PROBLEM
Repeat word for word every line of the data below, from the first through the line containing "reads := mapErase", and stop there.

Dataset entries
☆ ☆ ☆ ☆ ☆
-- ==== Sys2Proof/Machine/Deep.lean ====
section
/-!
DEFINITION. The deep tier (R96 to R112): its command queues, page programs and erases, wear, refresh and scrubbing,
the energy check before stores; and the far tier's keys (R115).
-/

namespace Sys2Proof.Machine

/-! ## Blocks, pages and die-blocks (R96, R105) -/

/-- The pages of a deep block. -/
def deepPages : Nat := 32768

/-- The die of a page, by its number in the tier (R96). -/
def dieOf (g : Nat) : Nat := ((g ^^^ (g >>> 7)) ^^^ (g >>> 14)) % 128 ^^^ ((g >>> 21) % 32)

/-- The state of a deep block. -/
def State.deepBlock (s : State) (b : Nat) : DeepBlock := (alGet s.deep.blocks b).getD {}

/-- That set. -/
def State.setDeepBlock (s : State) (b : Nat) (x : DeepBlock) : State :=
  { s with deep := { s.deep with blocks := alSet s.deep.blocks b x } }

/-- The die-block behind a deep block on a die. -/
def State.dieBlock (s : State) (b die : Nat) : Nat := (alGet s.deep.remap (b, die)).getD b

/-- The spare die-blocks of a die: 124 serve replacement and refresh, 4 hold the log. -/
def State.spareOf (s : State) (die : Nat) : List Nat :=
  (alGet s.deep.spare die).getD ((List.range 124).map (fun k => 1924 + k))

/-- The erase count of a die-block. -/
def State.wearOf (s : State) (die db : Nat) : Nat := (alGet s.deep.wear (die, db)).getD 0

/-- The page reads of a die-block. -/
def State.readsOf (s : State) (die db : Nat) : Nat := (alGet s.deep.reads (die, db)).getD 0

/-- MEM_DEEP_WEAR shows the highest erase count and the fewest spares; a record is written when the spares fall below 8.
The manual names no class for it: a free value. -/
def State.showWear (s : State) : State :=
  let pe := (s.deep.wear.map Prod.snd).foldl max 0
  let few := (s.deep.spare.map (fun x => x.2.length)).foldl min 124
  let before := s.fld .MEM_DEEP_WEAR 7 0
  let s := s.wr .MEM_DEEP_WEAR (min 0xFFFF pe * 0x10000 + few)
  if few < 8 && 8 ≤ before then
    let f := s.fresh
    f.2.record { cls := f.1 % 256, source := 0x3001 }
  else s

/-- A die-block erased once more; its reads start again. -/
def State.eraseDieBlock (s : State) (die db : Nat) : State :=
  { s with deep := { s.deep with
      wear := alSet s.deep.wear (die, db) (s.wearOf die db + 1)
      reads := mapErase (die, db) s.deep.reads } }

/-- The die-block behind a deep block on a die moves to the least-worn spare (R105); none where the die has no spare.
The old one becomes a spare where `keep` says so. -/
def State.moveDieBlock (s : State) (b die : Nat) (keep : Bool) : Option State :=
  let l := s.spareOf die
  (minBy (s.wearOf die) l).map (fun x =>
    let old := s.dieBlock b die
    let rest := l.filter (fun y => y != x) ++ (if keep then [old] else [])
    { s with deep := { s.deep with
        remap := alSet s.deep.remap (b, die) x
        spare := alSet s.deep.spare die rest } })

/-! ## Energy and deferral (R108, R111, R112) -/

/-- The page programs accepted and not completed (R111): those of all queues, and one page of each refresh. -/
def State.pagesInFlight (s : State) : Nat :=
  (s.deep.queues.map (fun q => q.2.inFlight.length)).sum + s.deep.refreshing.length

/-- The check of R111 for one more page.  With code `c` of the 12-bit converter (4,095 is 1.0 V) the bank voltage is
c * DIV * 100 / (4095 * 256) in 10 mV units. -/
def State.storeOk (s : State) : Bool :=
  let n := s.deep.vSense * s.fld .MEM_HOLDUP_CFG 31 16 * 100
  let d := 4095 * 256
  let vmin := s.fld .MEM_HOLDUP_CFG 15 0
  let cap := s.fld .MEM_HOLDUP_CAP 15 0
  let need := s.fld .MEM_HOLDUP_ENERGY 31 16 * 1000 + (s.pagesInFlight + 1) * s.fld .MEM_HOLDUP_ENERGY 15 0
  cap ≠ 0 && decide (2000 * need * (d * d) ≤ cap * (n * n - vmin * vmin * (d * d)))

/-- The bank voltage in 10 mV units, rounded as R51 says. -/
def State.bankVoltage (s : State) : Nat := (quotEven (s.deep.vSense * s.fld .MEM_HOLDUP_CFG 31 16 * 100 : Nat) (4095 * 256)).toNat

/-- MEM_HOLDUP_STATUS shows the last sample. -/
def State.showHoldup (s : State) : State :=
  s.wr .MEM_HOLDUP_STATUS (s.storeOk.toNat * 2 ^ 31 + min 0xFFFF s.bankVoltage)

/-- Why a store waits: 3 power fail, 2 temperature, 1 hold-up energy, 0 it need not. -/
def State.storeDefer (s : State) : Nat :=
  if !s.pins.pfailN then 3 else if s.bit .MEM_DEEP_STATUS 23 then 2 else if !s.storeOk then 1 else 0

/-- Why an erase waits. -/
def State.eraseDefer (s : State) : Nat := if s.storeDefer = 1 then 0 else s.storeDefer

/-! ## Queues (R99) -/

/-- The address of descriptor `k` of a queue. -/
def State.dqAddr (s : State) (p k : Nat) : Nat :=
  s.rd .MEM_P_DQ_BASE_LO p + 2 ^ 32 * s.fld .MEM_P_DQ_BASE_HI 15 0 p + 32 * k

/-- The deep command queue of partition `p` as a requester (R200).  DESIGN CHOICE (log entry 95): R382 names no instance for it, so that
its SOURCE is 0xFFFF, a unit that no other instance describes. -/
def deepAgent (p : Nat) : Agent := .engine 0xDFFF p

/-- The next descriptor that a queue may start may be fetched: the queue is enabled, HEAD has not reached TAIL, nothing runs and no fence
holds the partition. -/
def State.deepReady (s : State) (p : Nat) : Bool :=
  p < 8 && s.bit .MEM_P_DQ_CTRL 31 p && s.fld .MEM_P_DQ_HEAD 11 0 p ≠ s.fld .MEM_P_DQ_TAIL 11 0 p && (alGet s.deep.queues p).isNone &&
    !s.fencedPart p

/-- A queue fetches the descriptor at HEAD: none where it may not, or where the quad that holds it sleeps, which starts its wake (R84).
DESIGN CHOICE (log entry 95): one that cannot be read counts as eight words of 0. -/
def State.nextDeep (s : State) (p : Nat) : Option DeepRun × State :=
  let h := s.fld .MEM_P_DQ_HEAD 11 0 p
  let a := s.dqAddr p h
  if !s.deepReady p then (none, s)
  else match s.asleep [(a, 32)] with
    | q :: l => (none, s.wakeAll (q :: l))
    | [] => match s.engineRead (deepAgent p) a 32 with
      | (some d, s) => (some { slot := h, words := (List.range 8).map (fun i => leAt d (4 * i) 4) }, s)
      | (none, s) => (some { slot := h, words := List.replicate 8 0 }, s)

/-- What a queue runs set. -/
def State.setDeepRun (s : State) (p : Nat) (r : DeepRun) : State :=
  { s with deep := { s.deep with queues := alSet s.deep.queues p r } }

/-- DEEP of a descriptor, the offset from the tier's start. -/
def DeepRun.deep (r : DeepRun) : Nat := wordAt r.words 2 + 2 ^ 32 * wfld r.words 3 7 0
/-- ADDR of a descriptor. -/
def DeepRun.addr (r : DeepRun) : Nat := wordAt r.words 4 + 2 ^ 32 * wfld r.words 5 15 0
/-- LENGTH of a descriptor. -/
def DeepRun.len (r : DeepRun) : Nat := wordAt r.words 6
/-- OPCODE of a descriptor. -/
def DeepRun.op (r : DeepRun) : Nat := wfld r.words 0 7 0

/-- The reserved fields of a descriptor are 0 and DEEP lies in the usable range. -/
def DeepRun.fieldsOk (r : DeepRun) : Bool :=
  wfld r.words 0 15 8 = 0 && wordAt r.words 1 = 0 && wfld r.words 3 31 8 = 0 && wfld r.words 5 31 16 = 0 && wordAt r.words 7 = 0

/-- A window of partition `p` covers the whole deep block with an ACCESS bit (R100). -/
def State.deepWindow (s : State) (p b k : Nat) : Bool :=
  (s.part p).windows.any (fun w => w.tier == 1 && w.base ≤ b * 256 && b * 256 + 256 ≤ w.base + w.size && bitOf w.access k)

/-- A start of a command of a queue whose opcode is `op`: `go` gives the run, or the reason to defer it. -/
def State.startDeep (s : State) (p op : Nat) (go : State → DeepRun → State × (DeepRun ⊕ Nat)) : State :=
  match s.nextDeep p with
  | (none, s) => s
  | (some r, t) =>
    if r.op ≠ op then s
    else match go t r with
      | (s, .inl r) => (s.wrF .MEM_P_DQ_STATUS 3 2 0 p).setDeepRun p r
      | (s, .inr d) => s.wrF .MEM_P_DQ_STATUS 3 2 d p

/-- A write of MEM_Pp_DQ_TAIL (R99): the descriptors before it are submitted. -/
def execDeepQueueTail (a : Agent) (p tail : Nat) (s : State) : Host.Outcome State Fault Refusal :=
  .next <|
    if s.accessFenced a none then s.respErr
    else if s.agentPart a ≠ p || 8 ≤ p then s.denied a (0x701030 + p * 0x100)
    else s.respOk.wrF .MEM_P_DQ_TAIL 11 0 tail p

/-- ERASE starts (R100, R104): reads of the block return 0 from then on. -/
def execEraseDeep (p : Nat) (s : State) : Host.Outcome State Fault Refusal :=
  .next <| s.startDeep p 1 (fun s r =>
    let b := r.deep / 0x20000000
    if !r.fieldsOk || r.deep % 0x20000000 ≠ 0 || r.len ≠ 0 then (s, .inl { r with status := some 1 })
    else if 1920 ≤ b || !s.deepWindow p b 1 then (s, .inl { r with status := some 2 })
    else if s.eraseDefer ≠ 0 then (s, .inr s.eraseDefer)
    else (s.setDeepBlock b { s.deepBlock b with erasing := true }, .inl { r with dies := List.range 128 }))

/-- The bytes programmed in the last 24 hours. -/
def State.programmed (s : State) : Nat := s.deep.buckets.sum

/-- Bytes added to the current hour, and MEM_DEEP_WUSED, which rounds up (R109). -/
def State.countProgrammed (s : State) (n : Nat) : State :=
  let b := match s.deep.buckets with | x :: r => (x + n) :: r | [] => [n]
  let s := { s with deep := { s.deep with buckets := b } }
  s.wr .MEM_DEEP_WUSED ((b.sum + 2 ^ 30 - 1) / 2 ^ 30)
☆ ☆ ☆ ☆ ☆
EXERCISE RESPONSE
-- ==== Sys2Proof/Machine/Deep.lean ====
section
/-!
DEFINITION. The deep tier (R96 to R112): its command queues, page programs and erases, wear, refresh and scrubbing,
the energy check before stores; and the far tier's keys (R115).
-/

namespace Sys2Proof.Machine

/-! ## Blocks, pages and die-blocks (R96, R105) -/

/-- The pages of a deep block. -/
def deepPages : Nat := 32768

/-- The die of a page, by its number in the tier (R96). -/
def dieOf (g : Nat) : Nat := ((g ^^^ (g >>> 7)) ^^^ (g >>> 14)) % 128 ^^^ ((g >>> 21) % 32)

/-- The state of a deep block. -/
def State.deepBlock (s : State) (b : Nat) : DeepBlock := (alGet s.deep.blocks b).getD {}

/-- That set. -/
def State.setDeepBlock (s : State) (b : Nat) (x : DeepBlock) : State :=
  { s with deep := { s.deep with blocks := alSet s.deep.blocks b x } }

/-- The die-block behind a deep block on a die. -/
def State.dieBlock (s : State) (b die : Nat) : Nat := (alGet s.deep.remap (b, die)).getD b

/-- The spare die-blocks of a die: 124 serve replacement and refresh, 4 hold the log. -/
def State.spareOf (s : State) (die : Nat) : List Nat :=
  (alGet s.deep.spare die).getD ((List.range 124).map (fun k => 1924 + k))

/-- The erase count of a die-block. -/
def State.wearOf (s : State) (die db : Nat) : Nat := (alGet s.deep.wear (die, db)).getD 0

/-- The page reads of a die-block. -/
def State.readsOf (s : State) (die db : Nat) : Nat := (alGet s.deep.reads (die, db)).getD 0

/-- MEM_DEEP_WEAR shows the highest erase count and the fewest spares; a record is written when the spares fall below 8.
The manual names no class for it: a free value. -/
def State.showWear (s : State) : State :=
  let pe := (s.deep.wear.map Prod.snd).foldl max 0
  let few := (s.deep.spare.map (fun x => x.2.length)).foldl min 124
  let before := s.fld .MEM_DEEP_WEAR 7 0
  let s := s.wr .MEM_DEEP_WEAR (min 0xFFFF pe * 0x10000 + few)
  if few < 8 && 8 ≤ before then
    let f := s.fresh
    f.2.record { cls := f.1 % 256, source := 0x3001 }
  else s

/-- A die-block erased once more; its reads start again. -/
def State.eraseDieBlock (s : State) (die db : Nat) : State :=
  { s with deep := { s.deep with
      wear := alSet s.deep.wear (die, db) (s.wearOf die db + 1)
      reads := mapErase (die, db) s.deep.reads } }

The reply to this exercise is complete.